## Data supplied
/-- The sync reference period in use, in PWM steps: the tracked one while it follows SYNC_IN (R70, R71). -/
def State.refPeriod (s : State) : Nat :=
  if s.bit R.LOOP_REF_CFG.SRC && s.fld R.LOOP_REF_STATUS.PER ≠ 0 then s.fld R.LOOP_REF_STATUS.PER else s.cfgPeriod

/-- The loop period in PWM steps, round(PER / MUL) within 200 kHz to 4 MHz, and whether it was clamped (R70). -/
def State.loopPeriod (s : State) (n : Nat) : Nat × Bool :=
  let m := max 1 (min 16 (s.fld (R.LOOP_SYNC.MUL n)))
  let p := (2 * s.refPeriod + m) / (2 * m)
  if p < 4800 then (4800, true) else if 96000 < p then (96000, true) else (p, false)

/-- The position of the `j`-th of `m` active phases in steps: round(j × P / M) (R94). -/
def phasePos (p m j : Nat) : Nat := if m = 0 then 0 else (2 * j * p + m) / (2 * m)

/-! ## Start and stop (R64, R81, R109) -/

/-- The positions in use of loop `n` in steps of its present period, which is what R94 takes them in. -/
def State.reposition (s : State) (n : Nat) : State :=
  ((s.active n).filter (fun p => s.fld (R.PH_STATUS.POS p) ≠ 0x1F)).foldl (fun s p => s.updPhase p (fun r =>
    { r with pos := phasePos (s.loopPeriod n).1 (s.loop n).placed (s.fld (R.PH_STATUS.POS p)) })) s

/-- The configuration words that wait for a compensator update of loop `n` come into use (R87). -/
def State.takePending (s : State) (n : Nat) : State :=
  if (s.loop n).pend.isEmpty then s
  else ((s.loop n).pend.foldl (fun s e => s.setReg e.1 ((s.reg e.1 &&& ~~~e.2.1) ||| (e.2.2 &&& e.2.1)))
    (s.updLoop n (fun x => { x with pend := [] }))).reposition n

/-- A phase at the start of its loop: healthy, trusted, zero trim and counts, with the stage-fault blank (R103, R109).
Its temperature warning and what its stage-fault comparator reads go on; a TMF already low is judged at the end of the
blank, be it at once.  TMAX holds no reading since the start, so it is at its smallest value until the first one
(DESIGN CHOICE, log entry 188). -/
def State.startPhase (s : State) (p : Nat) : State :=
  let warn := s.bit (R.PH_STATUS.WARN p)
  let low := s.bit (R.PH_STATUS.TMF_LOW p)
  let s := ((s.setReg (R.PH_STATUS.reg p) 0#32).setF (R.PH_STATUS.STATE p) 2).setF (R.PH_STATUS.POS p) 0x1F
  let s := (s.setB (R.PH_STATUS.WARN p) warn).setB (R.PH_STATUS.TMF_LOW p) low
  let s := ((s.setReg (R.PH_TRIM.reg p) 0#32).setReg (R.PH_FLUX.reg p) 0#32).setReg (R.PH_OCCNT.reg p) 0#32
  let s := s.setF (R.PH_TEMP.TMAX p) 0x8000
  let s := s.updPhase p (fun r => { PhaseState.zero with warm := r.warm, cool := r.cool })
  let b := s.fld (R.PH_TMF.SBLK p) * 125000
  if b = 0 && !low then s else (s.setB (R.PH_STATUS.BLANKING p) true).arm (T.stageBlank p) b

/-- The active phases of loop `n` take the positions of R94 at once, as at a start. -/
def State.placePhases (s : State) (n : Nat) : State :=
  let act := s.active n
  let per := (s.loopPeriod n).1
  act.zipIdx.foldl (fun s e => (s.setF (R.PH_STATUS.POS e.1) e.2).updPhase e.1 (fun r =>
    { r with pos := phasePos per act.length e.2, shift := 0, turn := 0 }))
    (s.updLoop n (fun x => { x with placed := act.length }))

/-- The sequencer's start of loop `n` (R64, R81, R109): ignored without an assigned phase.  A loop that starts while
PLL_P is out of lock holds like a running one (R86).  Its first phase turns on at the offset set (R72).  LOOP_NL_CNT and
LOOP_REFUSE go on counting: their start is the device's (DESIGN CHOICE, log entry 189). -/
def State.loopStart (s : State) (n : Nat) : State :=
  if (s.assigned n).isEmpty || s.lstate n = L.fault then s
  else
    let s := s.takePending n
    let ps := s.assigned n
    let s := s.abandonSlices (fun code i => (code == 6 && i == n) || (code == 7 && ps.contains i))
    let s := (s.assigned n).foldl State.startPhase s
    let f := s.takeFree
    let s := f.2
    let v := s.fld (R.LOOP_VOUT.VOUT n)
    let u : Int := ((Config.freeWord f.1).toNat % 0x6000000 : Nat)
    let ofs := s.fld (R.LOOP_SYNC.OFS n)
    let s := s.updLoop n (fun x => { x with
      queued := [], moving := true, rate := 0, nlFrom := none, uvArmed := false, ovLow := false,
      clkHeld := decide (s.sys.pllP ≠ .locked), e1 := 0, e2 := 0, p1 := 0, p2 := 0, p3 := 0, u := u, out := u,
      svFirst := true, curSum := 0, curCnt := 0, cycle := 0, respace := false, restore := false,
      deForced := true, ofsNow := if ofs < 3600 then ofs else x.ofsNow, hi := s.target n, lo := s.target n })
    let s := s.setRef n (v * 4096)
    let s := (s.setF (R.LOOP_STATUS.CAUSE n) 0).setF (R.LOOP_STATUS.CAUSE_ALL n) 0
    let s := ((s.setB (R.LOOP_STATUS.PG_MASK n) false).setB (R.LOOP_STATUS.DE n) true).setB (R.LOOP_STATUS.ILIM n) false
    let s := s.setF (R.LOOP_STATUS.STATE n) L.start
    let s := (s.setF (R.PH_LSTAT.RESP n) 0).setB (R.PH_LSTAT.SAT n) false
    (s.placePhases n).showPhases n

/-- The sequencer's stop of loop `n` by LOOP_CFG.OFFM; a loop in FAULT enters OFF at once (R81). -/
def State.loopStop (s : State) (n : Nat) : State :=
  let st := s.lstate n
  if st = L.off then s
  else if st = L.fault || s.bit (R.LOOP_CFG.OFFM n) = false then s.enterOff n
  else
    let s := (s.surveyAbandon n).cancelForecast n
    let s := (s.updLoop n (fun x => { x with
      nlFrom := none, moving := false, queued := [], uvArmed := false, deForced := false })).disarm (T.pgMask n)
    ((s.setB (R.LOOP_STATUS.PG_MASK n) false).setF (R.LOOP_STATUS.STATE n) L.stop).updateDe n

## Exercise
From the records above, extract each line exactly as shown.

## Response to the exercise
/-- The sync reference period in use, in PWM steps: the tracked one while it follows SYNC_IN (R70, R71). -/
def State.refPeriod (s : State) : Nat :=
  if s.bit R.LOOP_REF_CFG.SRC && s.fld R.LOOP_REF_STATUS.PER ≠ 0 then s.fld R.LOOP_REF_STATUS.PER else s.cfgPeriod

/-- The loop period in PWM steps, round(PER / MUL) within 200 kHz to 4 MHz, and whether it was clamped (R70). -/
def State.loopPeriod (s : State) (n : Nat) : Nat × Bool :=
  let m := max 1 (min 16 (s.fld (R.LOOP_SYNC.MUL n)))
  let p := (2 * s.refPeriod + m) / (2 * m)
  if p < 4800 then (4800, true) else if 96000 < p then (96000, true) else (p, false)

/-- The position of the `j`-th of `m` active phases in steps: round(j × P / M) (R94). -/
def phasePos (p m j : Nat) : Nat := if m = 0 then 0 else (2 * j * p + m) / (2 * m)

/-! ## Start and stop (R64, R81, R109) -/

/-- The positions in use of loop `n` in steps of its present period, which is what R94 takes them in. -/
def State.reposition (s : State) (n : Nat) : State :=
  ((s.active n).filter (fun p => s.fld (R.PH_STATUS.POS p) ≠ 0x1F)).foldl (fun s p => s.updPhase p (fun r =>
    { r with pos := phasePos (s.loopPeriod n).1 (s.loop n).placed (s.fld (R.PH_STATUS.POS p)) })) s

/-- The configuration words that wait for a compensator update of loop `n` come into use (R87). -/
def State.takePending (s : State) (n : Nat) : State :=
  if (s.loop n).pend.isEmpty then s
  else ((s.loop n).pend.foldl (fun s e => s.setReg e.1 ((s.reg e.1 &&& ~~~e.2.1) ||| (e.2.2 &&& e.2.1)))
    (s.updLoop n (fun x => { x with pend := [] }))).reposition n

/-- A phase at the start of its loop: healthy, trusted, zero trim and counts, with the stage-fault blank (R103, R109).
Its temperature warning and what its stage-fault comparator reads go on; a TMF already low is judged at the end of the
blank, be it at once.  TMAX holds no reading since the start, so it is at its smallest value until the first one
(DESIGN CHOICE, log entry 188). -/
def State.startPhase (s : State) (p : Nat) : State :=
  let warn := s.bit (R.PH_STATUS.WARN p)
  let low := s.bit (R.PH_STATUS.TMF_LOW p)
  let s := ((s.setReg (R.PH_STATUS.reg p) 0#32).setF (R.PH_STATUS.STATE p) 2).setF (R.PH_STATUS.POS p) 0x1F
  let s := (s.setB (R.PH_STATUS.WARN p) warn).setB (R.PH_STATUS.TMF_LOW p) low
  let s := ((s.setReg (R.PH_TRIM.reg p) 0#32).setReg (R.PH_FLUX.reg p) 0#32).setReg (R.PH_OCCNT.reg p) 0#32
  let s := s.setF (R.PH_TEMP.TMAX p) 0x8000
  let s := s.updPhase p (fun r => { PhaseState.zero with warm := r.warm, cool := r.cool })
  let b := s.fld (R.PH_TMF.SBLK p) * 125000
  if b = 0 && !low then s else (s.setB (R.PH_STATUS.BLANKING p) true).arm (T.stageBlank p) b

/-- The active phases of loop `n` take the positions of R94 at once, as at a start. -/
def State.placePhases (s : State) (n : Nat) : State :=
  let act := s.active n
  let per := (s.loopPeriod n).1
  act.zipIdx.foldl (fun s e => (s.setF (R.PH_STATUS.POS e.1) e.2).updPhase e.1 (fun r =>
    { r with pos := phasePos per act.length e.2, shift := 0, turn := 0 }))
    (s.updLoop n (fun x => { x with placed := act.length }))

/-- The sequencer's start of loop `n` (R64, R81, R109): ignored without an assigned phase.  A loop that starts while
PLL_P is out of lock holds like a running one (R86).  Its first phase turns on at the offset set (R72).  LOOP_NL_CNT and
LOOP_REFUSE go on counting: their start is the device's (DESIGN CHOICE, log entry 189). -/
def State.loopStart (s : State) (n : Nat) : State :=
  if (s.assigned n).isEmpty || s.lstate n = L.fault then s
  else
    let s := s.takePending n
    let ps := s.assigned n
    let s := s.abandonSlices (fun code i => (code == 6 && i == n) || (code == 7 && ps.contains i))
    let s := (s.assigned n).foldl State.startPhase s
    let f := s.takeFree
    let s := f.2
    let v := s.fld (R.LOOP_VOUT.VOUT n)
    let u : Int := ((Config.freeWord f.1).toNat % 0x6000000 : Nat)
    let ofs := s.fld (R.LOOP_SYNC.OFS n)
    let s := s.updLoop n (fun x => { x with
      queued := [], moving := true, rate := 0, nlFrom := none, uvArmed := false, ovLow := false,
      clkHeld := decide (s.sys.pllP ≠ .locked), e1 := 0, e2 := 0, p1 := 0, p2 := 0, p3 := 0, u := u, out := u,
      svFirst := true, curSum := 0, curCnt := 0, cycle := 0, respace := false, restore := false,
      deForced := true, ofsNow := if ofs < 3600 then ofs else x.ofsNow, hi := s.target n, lo := s.target n })
    let s := s.setRef n (v * 4096)
    let s := (s.setF (R.LOOP_STATUS.CAUSE n) 0).setF (R.LOOP_STATUS.CAUSE_ALL n) 0
    let s := ((s.setB (R.LOOP_STATUS.PG_MASK n) false).setB (R.LOOP_STATUS.DE n) true).setB (R.LOOP_STATUS.ILIM n) false
    let s := s.setF (R.LOOP_STATUS.STATE n) L.start
    let s := (s.setF (R.PH_LSTAT.RESP n) 0).setB (R.PH_LSTAT.SAT n) false
    (s.placePhases n).showPhases n

/-- The sequencer's stop of loop `n` by LOOP_CFG.OFFM; a loop in FAULT enters OFF at once (R81). -/
def State.loopStop (s : State) (n : Nat) : State :=
  let st := s.lstate n
  if st = L.off then s
  else if st = L.fault || s.bit (R.LOOP_CFG.OFFM n) = false then s.enterOff n
  else
    let s := (s.surveyAbandon n).cancelForecast n
    let s := (s.updLoop n (fun x => { x with
      nlFrom := none, moving := false, queued := [], uvArmed := false, deForced := false })).disarm (T.pgMask n)
    ((s.setB (R.LOOP_STATUS.PG_MASK n) false).setF (R.LOOP_STATUS.STATE n) L.stop).updateDe n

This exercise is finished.